NeurodataWithoutBorders / matnwb

A Matlab interface for reading and writing NWB files
BSD 2-Clause "Simplified" License
49 stars 32 forks source link

[Bug]: Unable to read an NWB file generated from OpenEphys #492

Open himahuja opened 1 year ago

himahuja commented 1 year ago

What happened?

Using NWB version 2.6.0 release to open an NWB file with schema version 2.5.0, and unable to read it because of some unidentified fields. Also, the file could be read using PyNWB and viewed in HDFViewer.

Steps to Reproduce

nwbRead('experiment1.nwb')

Error Message

Error using types.util.checkUnset (line 13)
Unexpected properties
{channel_conversion_description num_samples sync
sync_interval sync_unit}.

Your schema version may be incompatible with the
file.  Consider checking the schema version of the
file with `util.getSchemaVersion(filename)` and
comparing with the YAML namespace version present in
nwb-schema/core/nwb.namespace.yaml

Error in types.core.ElectricalSeries (line 40)
            types.util.checkUnset(obj,
            unique(varargin(1:2:end)));

Error in io.parseGroup (line 85)
    parsed = eval([Type.typename '(kwargs{:})']);

Error in io.parseGroup (line 38)
    subg = io.parseGroup(filename, group,
    Blacklist);

Error in io.parseGroup (line 38)
    subg = io.parseGroup(filename, group,
    Blacklist);

Error in nwbRead (line 59)
nwb = io.parseGroup(filename, h5info(filename),
Blacklist);

Operating System

Windows

Matlab Version

2020a

Code of Conduct

lawrence-mbf commented 1 year ago

There doesn't seem to be a channel_conversion_description under ElectricalSeries in either schema. Can you ensure that this is definitely the ElectricalSeries as defined in core or some other extension that is including the ElectricalSeries class?

MatNWB cannot represent classes that deviate from the schema spec without an extension class.

If you can, could you provide a file representative of these issues?

rly commented 1 year ago

@himahuja how did you generate this file?

himahuja commented 1 year ago

I checked the open ephys documentation regarding their NWB plugin, and I can find channel conversion field in their documentation.

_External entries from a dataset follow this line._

theorem Mach.wr_memOk {m : Mach} (h : m.memOk = true) (a0) (a1) (a2) : (Mach.wr m a0 a1 a2).memOk = true := by
  unfold Mach.wr
  try dsimp only
  repeat' first
    | with_reducible
      first
        | assumption | intro _ | apply Mach.memOk_reg | apply Mach.ite_memOk | apply Mach.ite_fst_memOk | apply Mach.setReg_memOk
        | rfl
    | split
    | dsimp only

theorem Mach.setStg_memOk {m : Mach} (h : m.memOk = true) (a0) (a1) : (Mach.setStg m a0 a1).memOk = true := by
  unfold Mach.setStg
  try dsimp only
  repeat' first
    | with_reducible
      first
        | assumption | intro _ | apply Mach.memOk_reg | apply Mach.ite_memOk | apply Mach.ite_fst_memOk | apply Mach.wr_memOk
        | apply Mach.wmacMod_memOk | rfl
    | split
    | dsimp only

theorem Mach.stgVoid_memOk {m : Mach} (h : m.memOk = true) (a0) : (Mach.stgVoid m a0).memOk = true := by
  unfold Mach.stgVoid
  try dsimp only
  repeat' first
    | with_reducible
      first
        | assumption | intro _ | apply Mach.memOk_reg | apply Mach.ite_memOk | apply Mach.ite_fst_memOk | apply Mach.forEach_memOk
        | apply Mach.setStg_memOk | rfl
    | split
    | dsimp only

theorem Mach.setPool_memOk {m : Mach} (h : m.memOk = true) (a0) (a1) : (Mach.setPool m a0 a1).memOk = true := by
  unfold Mach.setPool
  try dsimp only
  repeat' first
    | with_reducible
      first
        | assumption | intro _ | apply Mach.memOk_reg | apply Mach.ite_memOk | apply Mach.ite_fst_memOk | apply Mach.aschMod_memOk
        | rfl
    | split
    | dsimp only

theorem Mach.setQueue_memOk {m : Mach} (h : m.memOk = true) (a0) (a1) : (Mach.setQueue m a0 a1).memOk = true := by
  unfold Mach.setQueue
  try dsimp only
  repeat' first
    | with_reducible
      first
        | assumption | intro _ | apply Mach.memOk_reg | apply Mach.ite_memOk | apply Mach.ite_fst_memOk | apply Mach.aschMod_memOk
        | apply Mach.wr_memOk | rfl
    | split
    | dsimp only

theorem Mach.aschVoid_memOk {m : Mach} (h : m.memOk = true) (a0) (a1) : (Mach.aschVoid m a0 a1).memOk = true := by
  unfold Mach.aschVoid
  try dsimp only
  repeat' first
    | with_reducible
      first
        | assumption | intro _ | apply Mach.memOk_reg | apply Mach.ite_memOk | apply Mach.ite_fst_memOk | apply Mach.setPool_memOk
        | apply Mach.aschMod_memOk | apply Mach.forEach_memOk | apply Mach.setQueue_memOk | rfl
    | split
    | dsimp only

theorem Mach.wake_memOk {m : Mach} (h : m.memOk = true) (a0) : (Mach.wake m a0).memOk = true := by
  unfold Mach.wake
  try dsimp only
  repeat' first
    | with_reducible
      first
        | assumption | intro _ | apply Mach.memOk_reg | apply Mach.ite_memOk | apply Mach.ite_fst_memOk | apply Mach.setTe_memOk
        | rfl
    | split
    | dsimp only

theorem Mach.dspMod_memOk {m : Mach} (h : m.memOk = true) (a0) (a1) : (Mach.dspMod m a0 a1).memOk = true := by
  unfold Mach.dspMod
  try dsimp only
  repeat' first
    | with_reducible
      first
        | assumption | intro _ | apply Mach.memOk_reg | apply Mach.ite_memOk | apply Mach.ite_fst_memOk | apply Mach.setDsp_memOk
        | rfl
    | split
    | dsimp only

theorem Mach.setFlag_memOk {m : Mach} (h : m.memOk = true) (a0) (a1) (a2) : (Mach.setFlag m a0 a1 a2).memOk = true := by
  unfold Mach.setFlag
  try dsimp only
  repeat' first
    | with_reducible
      first
        | assumption | intro _ | apply Mach.memOk_reg | apply Mach.ite_memOk | apply Mach.ite_fst_memOk | apply Mach.wake_memOk
        | apply Mach.dspMod_memOk | rfl
    | split
    | dsimp only
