-- ==== Sys2Proof/Laws/Canon2.lean ====
section
/-! SUPPORT. Every operation keeps the memories canonical (part 2 of 4, in the order in which one calls another). -/

namespace Sys2Proof.Machine

open Sys2Proof

set_option maxRecDepth 4000
set_option linter.unusedTactic false
set_option linter.unreachableTactic false

theorem Mach.elapse_memOk {m : Mach} (h : m.memOk = true) (a0) : (Mach.elapse m a0).memOk = true := by
  unfold Mach.elapse
  try dsimp only
  repeat' first
    | with_reducible
      first
        | assumption | intro _ | apply Mach.memOk_reg | apply Mach.ite_memOk | apply Mach.ite_fst_memOk | apply Mach.tbPair_memOk
        | apply Mach.tbMove_memOk | apply Mach.forEach_memOk | apply Mach.tbCount_memOk | apply Mach.mlinkMod_memOk
        | apply Mach.timMod_memOk | apply foldl_memOk | apply foldl_fst_memOk | rfl
    | split
    | dsimp only

theorem Mach.reachRun_memOk {m : Mach} (h : m.memOk = true) (a0) : (Mach.reachRun m a0).memOk = true := by
  unfold Mach.reachRun
  try dsimp only
  repeat' first
    | with_reducible
      first
        | assumption | intro _ | apply Mach.memOk_reg | apply Mach.ite_memOk | apply Mach.ite_fst_memOk | apply Mach.elapse_memOk
        | rfl
    | split
    | dsimp only

theorem Mach.autoSearch_memOk {m : Mach} (h : m.memOk = true) : (Mach.autoSearch m).memOk = true := by
  unfold Mach.autoSearch
  try dsimp only
  repeat' first
    | with_reducible
      first
        | assumption | intro _ | apply Mach.memOk_reg | apply Mach.ite_memOk | apply Mach.ite_fst_memOk | apply Mach.sysMod_memOk
        | apply Mach.wr_memOk | apply Mach.forEach_memOk | apply Mach.setGuyTime_memOk | apply Mach.autoTb4_memOk
        | apply Mach.reachRun_memOk | apply Mach.when_memOk | rfl
    | split
    | dsimp only

theorem Mach.autoTimeout_memOk {m : Mach} (h : m.memOk = true) : (Mach.autoTimeout m).memOk = true := by
  unfold Mach.autoTimeout
  try dsimp only
  repeat' first
    | with_reducible
      first
        | assumption | intro _ | apply Mach.memOk_reg | apply Mach.ite_memOk | apply Mach.ite_fst_memOk | apply Mach.autoTb4_memOk
        | apply Mach.reachRun_memOk | rfl
    | split
    | dsimp only

theorem Mach.baAdvance_memOk {m : Mach} (h : m.memOk = true) (a0) (a1) (a2) : (Mach.baAdvance m a0 a1 a2).memOk = true := by
  unfold Mach.baAdvance
  try dsimp only
  repeat' first
    | with_reducible
      first
        | assumption | intro _ | apply Mach.memOk_reg | apply Mach.ite_memOk | apply Mach.ite_fst_memOk | apply Mach.journal_memOk
        | apply Mach.wmacMod_memOk | rfl
    | split
    | dsimp only

theorem Mach.mirrorState_memOk {m : Mach} (h : m.memOk = true) (a0) (a1) (a2) : (Mach.mirrorState m a0 a1 a2).memOk = true := by
  unfold Mach.mirrorState
  try dsimp only
  repeat' first
    | with_reducible
      first
        | assumption | intro _ | apply Mach.memOk_reg | apply Mach.ite_memOk | apply Mach.ite_fst_memOk | apply Mach.mirror_memOk
        | rfl
    | split
    | dsimp only

theorem Mach.baSetCmd_memOk {m : Mach} (h : m.memOk = true) (a0) : (Mach.baSetCmd m a0).1.memOk = true := by
  unfold Mach.baSetCmd
  try dsimp only
  repeat' first
    | with_reducible
      first
        | assumption | intro _ | apply Mach.memOk_reg | apply Mach.ite_memOk | apply Mach.ite_fst_memOk | apply Mach.wmacMod_memOk
        | apply Mach.mirrorState_memOk | apply Mach.journal_memOk | apply Mach.baSet_memOk | rfl
    | split
    | dsimp only

theorem Mach.backlogReport_memOk {m : Mach} (h : m.memOk = true) (a0) (a1) : (Mach.backlogReport m a0 a1).memOk = true := by
  unfold Mach.backlogReport
  try dsimp only
  repeat' first
    | with_reducible
      first
        | assumption | intro _ | apply Mach.memOk_reg | apply Mach.ite_memOk | apply Mach.ite_fst_memOk | apply Mach.setQueue_memOk
        | rfl
    | split
    | dsimp only

theorem Mach.pickReturn_memOk {m : Mach} (h : m.memOk = true) (a0) : (Mach.pickReturn m a0).memOk = true := by
  unfold Mach.pickReturn
  try dsimp only
  repeat' first
    | with_reducible
      first
        | assumption | intro _ | apply Mach.memOk_reg | apply Mach.ite_memOk | apply Mach.ite_fst_memOk | apply Mach.setQueue_memOk
        | apply Mach.setShaper_memOk | apply Mach.count_memOk | apply Mach.aschMod_memOk | rfl
    | split
    | dsimp only

theorem Mach.handBack_memOk {m : Mach} (h : m.memOk = true) (a0) (a1) : (Mach.handBack m a0 a1).memOk = true := by
  unfold Mach.handBack
  try dsimp only
  repeat' first
    | with_reducible
      first
        | assumption | intro _ | apply Mach.memOk_reg | apply Mach.ite_memOk | apply Mach.ite_fst_memOk | apply Mach.forEach_memOk
        | apply Mach.stageDrop_memOk | apply Mach.pickReturn_memOk | rfl
    | split
    | dsimp only

theorem Mach.planSubs_memOk {m : Mach} (h : m.memOk = true) (a0) (a1) : (Mach.planSubs m a0 a1).1.memOk = true := by
  revert h
  fun_induction Mach.planSubs m a0 a1
  all_goals try intro h
  all_goals try dsimp only
  all_goals
    repeat' first
      | with_reducible
        first
          | assumption | intro _ | apply Mach.memOk_reg | apply Mach.ite_memOk | apply Mach.ite_fst_memOk
          | apply Mach.subDone_memOk | apply Mach.stageWrite_memOk | apply Mach.stageDrop_memOk | rfl | apply_assumption
      | split
      | dsimp only

theorem Mach.macSend_memOk {m : Mach} (h : m.memOk = true) (a0) (a1) (a2) : (Mach.macSend m a0 a1 a2).memOk = true := by
  unfold Mach.macSend
  try dsimp only
  repeat' first
    | with_reducible
      first
        | assumption | intro _ | apply Mach.memOk_reg | apply Mach.ite_memOk | apply Mach.ite_fst_memOk | apply Mach.handBack_memOk
        | apply Mach.planSubs_memOk | apply Mach.forEach_memOk | apply Mach.journal_memOk | apply Mach.subMod_memOk
        | apply Mach.wmacMod_memOk | apply Mach.sqMod_memOk | apply Mach.radioTx_memOk | apply Mach.unsent_memOk | rfl
    | split
    | dsimp only

theorem Mach.backoff_memOk {m : Mach} (h : m.memOk = true) (a0) (a1) (a2) (a3) : (Mach.backoff m a0 a1 a2 a3).memOk = true := by
  unfold Mach.backoff
  try dsimp only
  repeat' first
    | with_reducible
      first
        | assumption | intro _ | apply Mach.memOk_reg | apply Mach.ite_memOk | apply Mach.ite_fst_memOk | apply Mach.sqMod_memOk
        | apply Mach.drawBelow_memOk | apply Mach.macSend_memOk | rfl
    | split
    | dsimp only

theorem Mach.dbankMod_memOk {m : Mach} (h : m.memOk = true) (a0) (a1) (a2) : (Mach.dbankMod m a0 a1 a2).memOk = true := by
  unfold Mach.dbankMod
  try dsimp only
  repeat' first
    | with_reducible
      first
        | assumption | intro _ | apply Mach.memOk_reg | apply Mach.ite_memOk | apply Mach.ite_fst_memOk | apply Mach.memMod_memOk
        | rfl
    | split
    | dsimp only
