-- ==== Sys2Proof/Laws/Canon3.lean ====
section
/-! SUPPORT. Every operation keeps the memories canonical (part 3 of 4, in the order in which one calls another). -/

namespace Sys2Proof.Machine

open Sys2Proof

set_option maxRecDepth 4000
set_option linter.unusedTactic false
set_option linter.unreachableTactic false

theorem Mach.campCollision_memOk {m : Mach} (h : m.memOk = true) (a0) : (Mach.campCollision m a0).memOk = true := by
  unfold Mach.campCollision
  try dsimp only
  repeat' first
    | with_reducible
      first
        | assumption | intro _ | apply Mach.memOk_reg | apply Mach.ite_memOk | apply Mach.ite_fst_memOk
        | apply Mach.drawBelow_memOk | apply Mach.count_memOk | apply Mach.chnMod_memOk | rfl
    | split
    | dsimp only

theorem Mach.cfgMismatch_memOk {m : Mach} (h : m.memOk = true) (a0) (a1) : (Mach.cfgMismatch m a0 a1).memOk = true := by
  unfold Mach.cfgMismatch
  try dsimp only
  repeat' first
    | with_reducible
      first
        | assumption | intro _ | apply Mach.memOk_reg | apply Mach.ite_memOk | apply Mach.ite_fst_memOk | apply Mach.event_memOk
        | apply Mach.wr_memOk | rfl
    | split
    | dsimp only

theorem Mach.campCommit_memOk {m : Mach} (h : m.memOk = true) (a0) : (Mach.campCommit m a0).memOk = true := by
  unfold Mach.campCommit
  try dsimp only
  repeat' first
    | with_reducible
      first
        | assumption | intro _ | apply Mach.memOk_reg | apply Mach.ite_memOk | apply Mach.ite_fst_memOk | apply Mach.chnMod_memOk
        | apply Mach.cfgMismatch_memOk | apply Mach.wr_memOk | rfl
    | split
    | dsimp only

theorem Mach.campDrop_memOk {m : Mach} (h : m.memOk = true) (a0) : (Mach.campDrop m a0).memOk = true := by
  unfold Mach.campDrop
  try dsimp only
  repeat' first
    | with_reducible
      first
        | assumption | intro _ | apply Mach.memOk_reg | apply Mach.ite_memOk | apply Mach.ite_fst_memOk | apply Mach.count_memOk
        | rfl
    | split
    | dsimp only

theorem Mach.campRetry_memOk {m : Mach} (h : m.memOk = true) (a0) : (Mach.campRetry m a0).memOk = true := by
  unfold Mach.campRetry
  try dsimp only
  repeat' first
    | with_reducible
      first
        | assumption | intro _ | apply Mach.memOk_reg | apply Mach.ite_memOk | apply Mach.ite_fst_memOk | apply Mach.chnMod_memOk
        | apply Mach.reachRun_memOk | rfl
    | split
    | dsimp only

theorem Mach.capturePin_memOk {m : Mach} (h : m.memOk = true) : (Mach.capturePin m).memOk = true := by
  unfold Mach.capturePin
  try dsimp only
  repeat' first
    | with_reducible
      first
        | assumption | intro _ | apply Mach.memOk_reg | apply Mach.ite_memOk | apply Mach.ite_fst_memOk | apply Mach.capture_memOk
        | rfl
    | split
    | dsimp only

theorem Mach.lkQueue_memOk {m : Mach} (h : m.memOk = true) (a0) (a1) (a2) (a3) : (Mach.lkQueue m a0 a1 a2 a3).memOk = true := by
  unfold Mach.lkQueue
  try dsimp only
  repeat' first
    | with_reducible
      first
        | assumption | intro _ | apply Mach.memOk_reg | apply Mach.ite_memOk | apply Mach.ite_fst_memOk | apply Mach.mlinkMod_memOk
        | rfl
    | split
    | dsimp only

Each spikes group is an NWB SpikeEventSeries containing the following datasets:

data: array with dimensions S spikes x N channels x M samples containing the spike waveforms. The channel_conversion attribute stores the “bitVolts” value required to convert these values into microvolts (headstage channels) or volts (ADC channels).

https://open-ephys.github.io/gui-docs/User-Manual/Recording-data/NWB-format.html

I am also allowing access for the Box file for the data here. It's 20G.

oruebel commented 1 year ago

I checked the open ephys documentation regarding their NWB plugin, and I can find channel conversion field in their documentation.

@jsiegle @medengineer this question is related to the OpenEphys NWB plugin. Do you have any thoughts or comments?

lawrence-mbf commented 1 year ago

This is interesting.

The specific error appears to be an unexpected description attribute inside the channel_conversion dataset. This is not defined in the 2.5.0 version of the schema (the only attribute should be axis).

oruebel commented 1 year ago

The OpenEphys plugin implements it's own write in C++ (i.e., it doesn't use PyNWB or MatNWB) so I think this could be some inconsistencies that may need to be addressed.

jsiegle commented 1 year ago

We've checked these files with the NWB validator and confirmed they can be read using PyNWB, but we haven't tested MatNWB yet. Looking at the source code, it's clear that we've forgotten to include the neurodata_type attribute for the channel_conversion dataset. We will add that, make sure that fixes the MatNWB loading issue, and put out a new release of the plugin.

oruebel commented 1 year ago

We've checked these files with the NWB validator and confirmed they can be read using PyNWB, but we haven't tested MatNWB yet. Looking at the source code, it's clear that we've forgotten to include the neurodata_type attribute

channel_conversion was added as a dataset in ElectricalSeries in NWB v2.2. The dataset is part of ElectricalSeries but does not have it's own type. I.e, I believe only ElectricalSeries should have the namespace and neurodata_type attribute, i.e., instead of adding neurodata_type attribute to channel_conversion you may need remove the namespace attribute from channel_conversion.

Normally, the validator should warn for extra attributes, but since namespace and neurodata_type are special, reserved attributes I think they might be ignored by the validator. This may be an issue for PyNWB validator to make extra neurodata_type and namespace attributes are being detected for objects that do not have an assigned neurodata_type in the schema. @rly what do you think?

jsiegle commented 1 year ago

We removed the extra attributes in the channel_conversion dataset, which fixed original error. But then the loading failed due to the presence of additional custom attributes.

We haven't embedded the schema in these files, will doing so fix these errors?

Alternatively, is it possible to make matnwb behave similarly to pynwb in terms of permissible file contents?

cc'ing @medengineer, who has been doing this testing.